2024 Japanese television series

Love Is A Poison (毒恋～毒もすぎれば恋となる～, Doku Koi: Doku mo Sugireba Koi to Naru) is a 2024 Japanese television drama series starring Shogo Hama and Katsumi Hyodo. The series, based on the original novel of the same name written by Keisuke Makino, premiered on Netflix on September 10, 2024, and on TBS and TVer on September 17, 2024.

== Plot ==
Love Is A Poison follows Ryoma Shiba, a talented young lawyer who becomes a co-partner at a prestigious law firm after excelling in the bar exam. One night, he meets Haruto, a clever con artist, who suggests a partnership that piques Shiba's interest.

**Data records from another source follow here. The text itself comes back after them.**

-- ==== Sys2Proof/Tests/Slice0.lean ====
section
/-! SUPPORT. The model's own tests. Expected values come from the spec: its encodings (30_encoding), its worked vectors
(95_test_vectors), or its rules evaluated by hand; each test names its source. After them, for every obligation with
hypotheses, a concrete state and operands that meet all of them. -/

open Sys2Proof Sys2Proof.Machine

namespace Sys2Proof.Tests

/-- A block with the default parameters (D9, D10, D12) after SET_SPEED 100000: FULL = 5, HALF = 2. -/
def idle : State := { State.reset with params := Config.defaults, full := 5, half := 2 }

/-- The same block with two events of an idle condition left: BUSY = 1, the clock high and the data line low. -/
def ending : State :=
  { idle with seqEvents := idleEvents 5, seqPc := 2, pins := ⟨true, false, true⟩, buf := #v[0x3F, 0, 0, 0] }

/-- The same block with a Sample next in an acknowledgment slot: the clock high and the data line released. -/
def sampling (k : AckSlot) : State :=
  { idle with seqEvents := ackEvents 5 2 k ++ idleEvents 5, seqPc := 4, pins := ⟨true, true, false⟩ }

/-- What a field of the answered state is. -/
def after {α : Type} (f : State → α) : Result → Option α
  | .next s => some (f s)
  | .fault _ => none
  | .refused _ => none

/-- The host's next act. -/
def withTurn (s : State) (t : Turn) : State := s.setSchedule [t]

/-- Is the outcome a refusal with this reason? -/
def refusedWith (r : Refusal) : Result → Bool
  | .refused q => decide (q = r)
  | .next _ => false
  | .fault _ => false

/-! ## Well-formedness: the one check, at its bound (R71) -/

theorem test_rate_24_bits : (Instr.setSpeed 16777215).wellFormed = true := by decide
theorem test_rate_25_bits_is_ill_formed : (Instr.setSpeed 16777216).wellFormed = false := by decide

/-! ## Decoding: words written out from R70 to R73 and 95_test_vectors -/

/-- 0x01 | RATE: 95_test_vectors 2.1. -/
theorem test_decode_setSpeed : decode 0x0101E848 = .ok (.setSpeed 125000) := by decide
/-- 0x02 | 00 | POS 05 | PATTERN FF: 95_test_vectors 2.4. -/
theorem test_decode_writeRaw : decode 0x020005FF = .ok (.writeRaw 0x05 0xFF) := by decide
/-- 0x03 | 00 | POS 02 | CODE 2E: 95_test_vectors 2.5. -/
theorem test_decode_writeChar : decode 0x0300022E = .ok (.writeChar 0x02 0x2E) := by decide
/-- 0x04 | 00 | POS 02 | CODE 31: 95_test_vectors 2.6. -/
theorem test_decode_writeCharWithPoint : decode 0x04000231 = .ok (.writeCharWithPoint 0x02 0x31) := by decide
/-- 0x05 | 000000 | BRIGHT 7: 95_test_vectors 2.7. -/
theorem test_decode_displayOn : decode 0x05000007 = .ok (.displayOn 7) := by decide
/-- 0x06000000 and 0x07000000: 95_test_vectors 2.7. -/
theorem test_decode_displayOff : decode 0x06000000 = .ok .displayOff := by decide
theorem test_decode_displayClear : decode 0x07000000 = .ok .displayClear := by decide

/-- R73 at the bounds of each kind: OP 0x00, 0x08 and 0xFF; the ends of Z; bits 3 and 23 of DISPLAY_ON; bits 0 and 23 of
DISPLAY_OFF and DISPLAY_CLEAR. -/
theorem test_decode_illegal :
    decode 0x00000000 = .error .unassignedOp ∧ decode 0x08000000 = .error .unassignedOp ∧
    decode 0xFF000000 = .error .unassignedOp ∧ decode 0x02010000 = .error .reservedP ∧
    decode 0x04800000 = .error .reservedP ∧ decode 0x05000008 = .error .reservedB ∧
    decode 0x05800000 = .error .reservedB ∧ decode 0x06000001 = .error .reservedN ∧
    decode 0x07800000 = .error .reservedN := by decide

/-- 95_test_vectors 2.1 and 2.4 to 2.7, assembled. -/
theorem test_encode :
    encode (.setSpeed 166667) = 0x01028B0B ∧ encode (.writeRaw 0x13 0x49) = 0x02001349 ∧
    encode (.writeChar 4 0x62) = 0x03000462 ∧ encode (.writeCharWithPoint 0 0x41) = 0x04000041 ∧
    encode (.displayOn 3) = 0x05000003 ∧ encode .displayOff = 0x06000000 ∧
    encode .displayClear = 0x07000000 := by decide

/-- A table word of 32 bits; one given with its high byte only in the upper bits is cut (R74). -/
theorem test_decodeTableWord :
    decodeTableWord 32 0x020005FF = some (.writeRaw 5 0xFF) ∧ decodeTableWord 32 0x08000000 = none ∧
    decodeTableWord 64 0x106000000 = none := by decide

/-! ## SET_SPEED: 95_test_vectors 2.1, on both sides of the clamp -/

theorem test_setSpeed_3 :
    after (fun s => (s.full, s.half)) (exec (.setSpeed 3) idle) = some (166666, 83333) := by decide
theorem test_setSpeed_clamp :
    after (fun s => (s.full, s.half)) (exec (.setSpeed 250000) idle) = some (2, 1) ∧
    after (fun s => (s.full, s.half)) (exec (.setSpeed 333334) idle) = some (2, 1) ∧
    after (fun s => (s.full, s.half, s.statusWord)) (exec (.setSpeed 0) idle) = some (5, 2, 0x0A) := by decide

/-! ## The buffer commands: 95_test_vectors 2.4 to 2.6 -/

theorem test_writeRaw_masks_pos :
    after (·.buf) (exec (.writeRaw 5 0xFF) idle) = some #v[0, 0xFF, 0, 0] := by decide
theorem test_writeRaw_frame_ends :
    after (fun s => (s.seqEvents.length, s.seqEvents[10]?, s.seqEvents[61]?)) (exec (.writeRaw 5 0x80) idle) =
      some (121, some (.setDio true), some (.setDio true)) := by decide +kernel
theorem test_writeChar_glyph : after (·.buf) (exec (.writeChar 4 0x62) idle) = some #v[0x7C, 0, 0, 0] := by decide
theorem test_writeChar_point :
    after (·.buf) (exec (.writeChar 2 0x2E) { idle with buf := #v[0, 0, 0x06, 0] }) = some #v[0, 0, 0x86, 0] := by
  decide
theorem test_writeCharWithPoint_old_value_not_read :
    after (·.buf) (exec (.writeCharWithPoint 0 0x41) { idle with buf := #v[0x3F, 0, 0, 0] }) =
      some #v[0xF7, 0, 0, 0] := by decide
theorem test_writeCharWithPoint_point_is_no_glyph :
    after (·.buf) (exec (.writeCharWithPoint 0 0x2E) idle) = some #v[0x80, 0, 0, 0] := by decide
theorem test_displayClear :
    after (fun s => (s.buf, s.busy)) (exec .displayClear { idle with buf := #v[1, 2, 3, 4] }) =
      some (#v[0, 0, 0, 0], true) := by decide +kernel

/-! ## The display commands: 95_test_vectors 2.7, the frames (0x48, 0x31) and (0x48, 0x00) -/

theorem test_displayOn_frame :
    after (fun s => (Receiver.fresh.seeAll s.seqEvents).frames) (exec (.displayOn 3) idle) = some [(0x48, 0x31)] := by
  decide +kernel
theorem test_displayOff_frame :
    after (fun s => (Receiver.fresh.seeAll s.seqEvents).frames) (exec .displayOff idle) = some [(0x48, 0x00)] := by
  decide +kernel

/-! ## The encoder: 95_test_vectors 2.2, at the ends of its ranges -/

theorem test_glyphIndex_ends :
    glyphIndex 0x1D = 29 ∧ glyphIndex 0x1E = 30 ∧ glyphIndex 0x39 = 9 ∧ glyphIndex 0x40 = 30 ∧
    glyphIndex 0x4A = 19 ∧ glyphIndex 0x4B = 30 ∧ glyphIndex 0x52 = 25 ∧ glyphIndex 0x60 = 30 ∧
    glyphIndex 0x72 = 25 ∧ glyphIndex 0x75 = 27 ∧ glyphIndex 0x2A = 29 ∧ glyphIndex 0xE1 = 30 := by decide

/-! ## The engine: 95_test_vectors 2.3, FRAME(0x68, 0x3F) with FULL = 5 and HALF = 2 -/

/-- Indices at both ends of every phase of R118. -/
theorem test_frame_events :
    ([0, 2, 3, 10, 50, 51, 55, 58, 59, 60, 73, 107, 108, 112, 116, 117, 120, 121].map fun j =>
        (frame 5 2 0x68 0x3F)[j]?) =
      [some (.setDio false), some (.setClk false), some (.wait 2), some (.setDio true), some (.setClk false),
       some .dioIn, some (.sample .address), some (.setDio false), some (.wait 2), some (.wait 2),
       some (.setDio true), some (.setClk false), some .dioIn, some (.sample .data), some (.wait 2),
       some (.setClk true), some (.wait 5), none] := by decide +kernel
/-- Sum of waits 183 (95_test_vectors 2.3). -/
theorem test_frame_duration : duration (frame 5 2 0x68 0x3F) = 183 := by decide +kernel
/-- The engine's next event here is SetDio(1) (R110, R121). -/
theorem test_engine_step :
    after (fun s => (s.seqPc, s.pins, s.history)) (step ending) =
      some (3, ⟨true, true, true⟩, [⟨.setDio true, none⟩]) := by decide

He invites Haruto into his home as his "secret partner."

As they work together, their relationship shifts from professional to personal. Shiba, initially inexperienced in romance, gradually falls for the mischievous Haruto, who remains devoted and protective despite the challenges they face.

== Cast ==
Below are the cast of the series:

=== Main ===
- Shogo Hama as Ryoma Shiba
- Katsumi Hyodo as Haruto

=== Supporting ===

- Kogaken as Kotaro Kazama
- Aoba Kawai as Saki
- Ikuji Nakamura as Iwamine
- Noserin as Yuu
- Yoshihiko Hakamada as Mitsuyoshi Hachisuka
- Yoshihiro Kurita as Takayasu Arisuinbo

== Production ==
Directed by Maiko Ouchi, Masataka Hayashi, and Tatsuya Aoki, the series is adapted by Izumi Kawasaki from the original novel written by Keisuke Makino. The novel was first published by Kadokawa on July 25, 2024, while a manga of the same name was serialized in Manga Park and first distributed on July 23, 2024.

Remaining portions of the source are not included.